Extract part of XML file [duplicate] - java

I need a xml parser to parse a file that is approximately 1.8 gb.
So the parser should not load all the file to memory.
Any suggestions?

Aside the recommended SAX parsing, you could use the StAX API (kind of a SAX evolution), included in the JDK (package javax.xml.stream ).
StAX Project Home: http://stax.codehaus.org/Home
Brief introduction: http://www.xml.com/pub/a/2003/09/17/stax.html
Javadoc: https://docs.oracle.com/javase/8/docs/api/javax/xml/stream/package-summary.html

Use a SAX based parser that presents you with the contents of the document in a stream of events.

StAX API is easier to deal with compared to SAX. Here is a short tutorial

Try VTD-XML. I've found it to be more performant, and more importantly, easier to use than SAX.

As others have said, use a SAX parser, as it is a streaming parser. Using the various events, you extract your information as necessary and then, on the fly store it someplace else (database, another file, what have you).
You can even store it in memory if you truly just need a minor subset, or if you're simply summarizing the file. Depends on the use case of course.
If you're spooling to a DB, make sure you take some care to make your process restartable or whatever. A lot can happen in 1.8GB that can fail in the middle.

Stream the file into a SAX parser and read it into memory in chunks.
SAX gives you a lot of control and being event-driven makes sense. The api is a little hard to get a grip on, you have to pay attention to some things like when the characters() method is called, but the basic idea is you write a content handler that gets called when the start and end of each xml element is read. So you can keep track of the current xpath in the document, identify which paths have which data you're interested in, and identify which path marks the end of a chunk that you want to save or hand off or otherwise process.

Use almost any SAX Parser to stream the file a bit at a time.

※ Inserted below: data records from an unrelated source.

/-- CUR is an internal node of the tree in every decode stream an operation opens or leaves open. -/
theorem Effect.cur_internal {i : Instr} {s t : State} (h : TreeInv s) (he : Effect i s t)
    (hd : t.mode = .dec) : s.nleaf.toNat ≤ t.cur.toNat ∧ t.cur.toNat < 2 * s.nleaf.toNat - 1 := by
  cases he with
  | built _ _ hm =>
    change (addFiller s).mode = _ at hd
    rw [addFiller_frame] at hd
    cases hm.symm.trans hd
  | encoded x hm =>
    change (packBits s (codeBits s x)).mode = _ at hd
    rw [packBits_frame] at hd
    cases hm.symm.trans hd
  | decodeOpened _ _ _ _ _ hleaf => exact h.root_internal hleaf
  | decoded b u _ hm _ hu =>
    have hw := h.walk_internal hm hu
    obtain ⟨-, e⟩ | ⟨-, -, e⟩ | ⟨-, -, e⟩ := countByte_cases u <;> rw [e] at hd ⊢
    · exact hw
    · cases hd
    · cases hd
  | raised | cleared | aborted | encodeOpened | encodeFinished => cases hd
  | _ => exact h.cur_internal hd

theorem Effect.treeInv {i : Instr} {s t : State} (h : TreeInv s) (he : Effect i s t) : TreeInv t := by
  have hcur := he.cur_internal h
  obtain hk | ⟨-, rfl⟩ | ⟨x, v, -, rfl⟩ | ⟨-, hm, hb, rfl⟩ | ⟨-, c, -, rfl⟩ := he.tables
  · exact h.congr ⟨hk.nleaf, hk.root, hk.nodes⟩ hcur fun hv => ⟨hk.treeValid ▸ hv, hk.freq, hk.present⟩
  · exact clearAll_treeInv s
  · exact h.congr ⟨rfl, rfl, rfl⟩ hcur nofun
  · exact buildTree_treeInv hm hb
  · exact h.congr ⟨rfl, rfl, rfl⟩ hcur fun hv => ⟨hv, rfl, rfl⟩

theorem dequeue_treeInv (s : State) (rest : List HostEvent) (h : TreeInv s) : TreeInv (dequeue rest s) :=
  { h with }

/-- Settles O57, by the ways an operation can treat the tables and CUR. -/
theorem stepKeepsTheTreeInvariants : Obligations.StepKeepsTheTreeInvariants :=
  step_keeps dequeue_treeInv fun _ _ _ => Effect.treeInv

/-! ### All the invariants -/

theorem clearAll_tableInv (s : State) : TableInv (clearAll s) := fun x _ => by
  rw [clearAll_freq]
  exact atSym_replicate 0#32 x

theorem clearAll_codeInv (s : State) : CodeInv (clearAll s) where
  beyond x i _ := by
    rw [clearAll_codeWord]
    exact (congrArg (codeBit · i) (atSym_replicate _ x)).trans (codeBit_zero i)
  current := nofun

theorem clearAll_inv (s : State) : Inv (clearAll s) :=
  ⟨clearAll_tableInv s, clearAll_controlInv s, clearAll_treeInv s, clearAll_codeInv s⟩

theorem Effect.tableInv {i : Instr} {s t : State} (h : TableInv s) (he : Effect i s t) : TableInv t := by
  obtain hk | ⟨-, rfl⟩ | ⟨x, v, -, rfl⟩ | ⟨-, -, -, rfl⟩ | ⟨-, c, -, rfl⟩ := he.tables
  · intro x
    rw [hk.present, hk.freq]
    exact h x
  · exact clearAll_tableInv s
  · exact h.load x v
  · exact h.filler
  · exact h

/-- A code table with its bits past CODE_LEN 0 stays one while it is the same, and current while the tree is
the same too, or while it is not marked valid. -/
theorem CodeInv.congr {s t : State} (h : CodeInv s) (hl : t.codeLen = s.codeLen) (hw : t.codeWord = s.codeWord)
    (hv : t.codesValid = true →
      s.codesValid = true ∧ t.nleaf = s.nleaf ∧ t.root = s.root ∧ t.nodes = s.nodes) : CodeInv t where
  beyond := by rw [hl, hw]; exact h.beyond
  current hc := by
    obtain ⟨hs, hn, hr, ha⟩ := hv hc
    rw [deriveCodes_congr hn hr ha, hl, hw]
    exact h.current hs

/-- GEN_CODES needs the tree invariants: a code longer than its path would leave bits past CODE_LEN. -/
theorem Effect.codeInv {i : Instr} {s t : State} (h : CodeInv s) (ht : TreeInv s) (he : Effect i s t) :
    CodeInv t := by
  obtain hk | ⟨-, rfl⟩ | ⟨x, v, -, rfl⟩ | ⟨-, -, -, rfl⟩ | ⟨-, c, hc, rfl⟩ := he.tables
  · exact h.congr hk.codeLen hk.codeWord fun hv => ⟨hk.codesValid ▸ hv, hk.nleaf, hk.root, hk.nodes⟩
  · exact clearAll_codeInv s
  · exact h.congr rfl rfl nofun
  · obtain ⟨hl, hw⟩ := buildTree_codeTable s
    exact h.congr hl hw nofun
  · exact ⟨deriveCodes_beyond ht hc, fun _ => (deriveCodes_congr rfl rfl rfl).trans hc⟩

theorem Effect.inv {i : Instr} {s t : State} (h : Inv s) (he : Effect i s t) : Inv t :=
  ⟨he.tableInv h.table, he.controlInv h.control, he.treeInv h.tree, he.codeInv h.codes h.tree⟩

theorem dequeue_inv (s : State) (rest : List HostEvent) (h : Inv s) : Inv (dequeue rest s) :=
  ⟨h.table, dequeue_controlInv s rest h.control, dequeue_treeInv s rest h.tree, { h.codes with }⟩

/-- Settles O58, by the effects of one operation on each group of invariants. -/
theorem stepKeepsTheInvariants : Obligations.StepKeepsTheInvariants :=
  step_keeps dequeue_inv fun _ _ _ => Effect.inv

/-- Settles O55: the reset state is the reset state cleared. -/
theorem invariantsHoldAtReset : Obligations.InvariantsHoldAtReset :=
  clearAll_inv State.reset

/-! ### IN_READY (R45) -/

theorem inReady_noError {s : State} (h : inReady s = true) : s.err = .noError := by
  simp only [inReady, Bool.and_eq_true, decide_eq_true_eq] at h
  exact h.1

theorem inReady_encRoom {s : State} (h : inReady s = true) (hm : s.mode = .enc) :
    Config.encRoom ≤ freeRoom s := by
  simpa [inReady, hm, inReady_noError h] using h

theorem inReady_decRoom {s : State} (h : inReady s = true) (hm : s.mode = .dec) :
    Config.decRoom ≤ freeRoom s := by
  simpa [inReady, hm, inReady_noError h] using h

/-- With room a write to ENC_DATA raises E_NOSYM or nothing (R166). -/
theorem execWrEncData_err {d : Word} {s t : State} (herr : s.err = .noError) (hm : s.mode = .enc)
    (hroom : Config.encRoom ≤ freeRoom s) (h : execWrEncData d s = .next t) :
    t.err = .noSym ∨ t.err = .noError := by
  rw [execWrEncData, gated_clear herr, requireMode_met hm, if_neg (Nat.not_lt.2 hroom)] at h
  split at h <;> cases h
  · exact .inl rfl
  · right
    change (packBits s _).err = _
    rw [packBits_frame]
    exact herr

/-- With room a write to DEC_DATA raises E_TRUNCATED or nothing (R189, R191). -/
theorem execWrDecData_err {d : Word} {s t : State} (herr : s.err = .noError) (hm : s.mode = .dec)
    (hroom : Config.decRoom ≤ freeRoom s) (h : execWrDecData d s = .next t) :
    t.err = .truncated ∨ t.err = .noError := by
  rw [execWrDecData, gated_clear herr, requireMode_met hm, if_neg (Nat.not_lt.2 hroom)] at h
  split at h <;> cases h
  next u hu =>
    have hu : u.err = .noError := by rw [walkBits_frame hu]; exact herr
    obtain ⟨-, e⟩ | ⟨-, -, e⟩ | ⟨-, -, e⟩ := countByte_cases u <;> rw [e]
    · exact .inr hu
    · exact .inr hu
    · exact .inl rfl

/-- Settles O50: IN_READY promises the room each data register checks for. -/
theorem inReadyMeansRoom : Obligations.InReadyMeansRoom := by
  intro s t d h
  refine ⟨fun hm hx => ?_, fun hm hx => ?_⟩
  · obtain e | e := execWrEncData_err (inReady_noError h) hm (inReady_encRoom h hm) hx <;> simp [e]
  · obtain e | e := execWrDecData_err (inReady_noError h) hm (inReady_decRoom h hm) hx <;> simp [e]

end Sys2Proof.Machine
end

section
/-! PROOFS of the memory statements (20_memory.md): which part of an access counts, that an access of no row is
harmless, that a read changes nothing but the reply, and that every access completes. -/

namespace Sys2Proof.Machine

/-! ### Low address bits and byte enables (R61, R62) -/

/-- What an access does depends on the operation the decoder finds, not on its reason to refuse (R64, R65). -/
theorem performAccess_eq (a : Access) (s : State) :
    performAccess a s = (found (decodeBus a)).elim (.next (reservedAccess a s)) fun i => exec i s := by
  cases h : decodeBus a with
  | ok i => exact performAccess_of_ok h s
  | error r => exact performAccess_of_error h s

theorem performAccess_read_congr {off off' : Offset} (h : wordOffset off = wordOffset off') (s : State) :
    performAccess (.read off) s = performAccess (.read off') s := by
  have hfound : found (decodeBus (.read off)) = found (decodeBus (.read off')) := decodeRead_congr h
  rw [performAccess_eq, performAccess_eq, hfound]
  rfl

theorem performAccess_write_congr {off off' : Offset} (h : wordOffset off = wordOffset off') (d : Word)
    (s : State) : performAccess (.write off d) s = performAccess (.write off' d) s := by
  have hfound : found (decodeBus (.write off d)) = found (decodeBus (.write off' d)) := decodeWrite_congr d h
  rw [performAccess_eq, performAccess_eq, hfound]
  rfl

theorem offsetOf_eq_setWidth {n : Nat} {base : BitVec n} (hn : 16 ≤ n) (hb : base.toNat % 0x10000 = 0)
    (addr : BitVec n) : offsetOf base addr = addr.setWidth 16 := by
  apply BitVec.eq_of_toNat_eq
  rw [offsetOf_toNat base addr hn hb, BitVec.toNat_setWidth]

/-- Addresses in one word of the platform's memory have offsets in one word of the window. -/
theorem wordOffset_offsetOf_congr {n : Nat} {base addr addr' : BitVec n} (hn : 16 ≤ n)
    (hb : base.toNat % 0x10000 = 0) (h : addr.toNat / 4 = addr'.toNat / 4) :
    wordOffset (offsetOf base addr) = wordOffset (offsetOf base addr') := by
  simp only [wordOffset, offsetOf_toNat base _ hn hb]
  omega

I had a similar problem - I had to read a whole XML file and create a data structure in memory. On this data structure (the whole thing had to be loaded) I had to do various operations. A lot of the XML elements contained text (which I had to output in my output file, but wasn't important for the algorithm).
FIrstly, as suggested here, I used SAX to parse the file and build up my data structure. My file was 4GB and I had an 8GB machine so I figured maybe 3GB of the file was just text, and java.lang.String would probably need 6GB for those text using its UTF-16.
If the JVM takes up more space than the computer has physical RAM, then the machine will swap. Doing a mark+sweep garbage collection will result in the pages getting accessed in a random-order manner and also objects getting moved from one object pool to another, which basically kills the machine.
So I decided to write all my strings out to disk in a file (the FS can obviously handle sequential-write of the 3GB just fine, and when reading it in the OS will use available memory for a file-system cache; there might still be random-access reads but fewer than a GC in java). I created a little helper class which you are more than welcome to download if it helps you: StringsFile javadoc | Download ZIP.
StringsFile file = new StringsFile();
StringInFile str = file.newString("abc"); // writes string to file
System.out.println("str is: " + str.toString()); // fetches string from file

+1 for StaX. It's easier to use than SaX because you don't need to write callbacks (you essentially just loop over all elements of the while until you're done) and it has (AFAIK) no limit as to the size of the files it can process.

Related

Parallel Processing Wikipedia's XML Data Dump with Storm

I'm trying to process the wikipedia dump found here. Specifically with the file - enwiki-latest-pages-articles-multistream.xml.bz2. This is about 46GB uncompressed. I am currently using the STAX parser in Java (xerces) and am able to extract 15K page elements per second. However the bottleneck seems to be the parser and I have toyed around with aalto-xml but it hasn't helped.
Since I'm parsing each page element in the Storm spout, it is a bottleneck. However, I thought I could simply emit the text between ... tags and have several bolts process each of those page elements in parallel. This would reduce the amount of work the Storm spout has to perform. However I am not sure of the specific approach to take here. If I use a parser to extract the content between tags then that would mean it would parse every single element from the beginning of the tag until the end. Is there a way to eliminate this overhead in a standard SAX/STAX parser?
I tried something similar in an attempt to parallelise.
anyway since I use the wikipedia data for many tasks, it was just simpler to generate a one-article-perline-dump which then I can run many experiments from in parallel.
It takes only a few minutes to run, then I have a dump which I can feed to Spark (in your case Storm) very easily.
If you want to use our tools check:
https://github.com/idio/wiki2vec
There is no way to do random access on XML document, but many Java XML parsers have somewhat more efficient skipping of unused content: Aalto and Woodstox for example defer decoding of String values (and construction of String objects) so that if tokens are skipped, no allocations are needed.
One thing to make sure with Stax is to NOT use Event API unless there is specific need to buffer contents -- it does not offer much functionality over basic Streaming API (XMLStreamReader), but does add significant allocation overhead since every XMLEvent is constructed, regardless of whether it is needed. Streaming API, on the other hand, only indicates type of Event/Token, and lets caller decide whether content (attributes, textual value) is needed and can avoid most of object allocations.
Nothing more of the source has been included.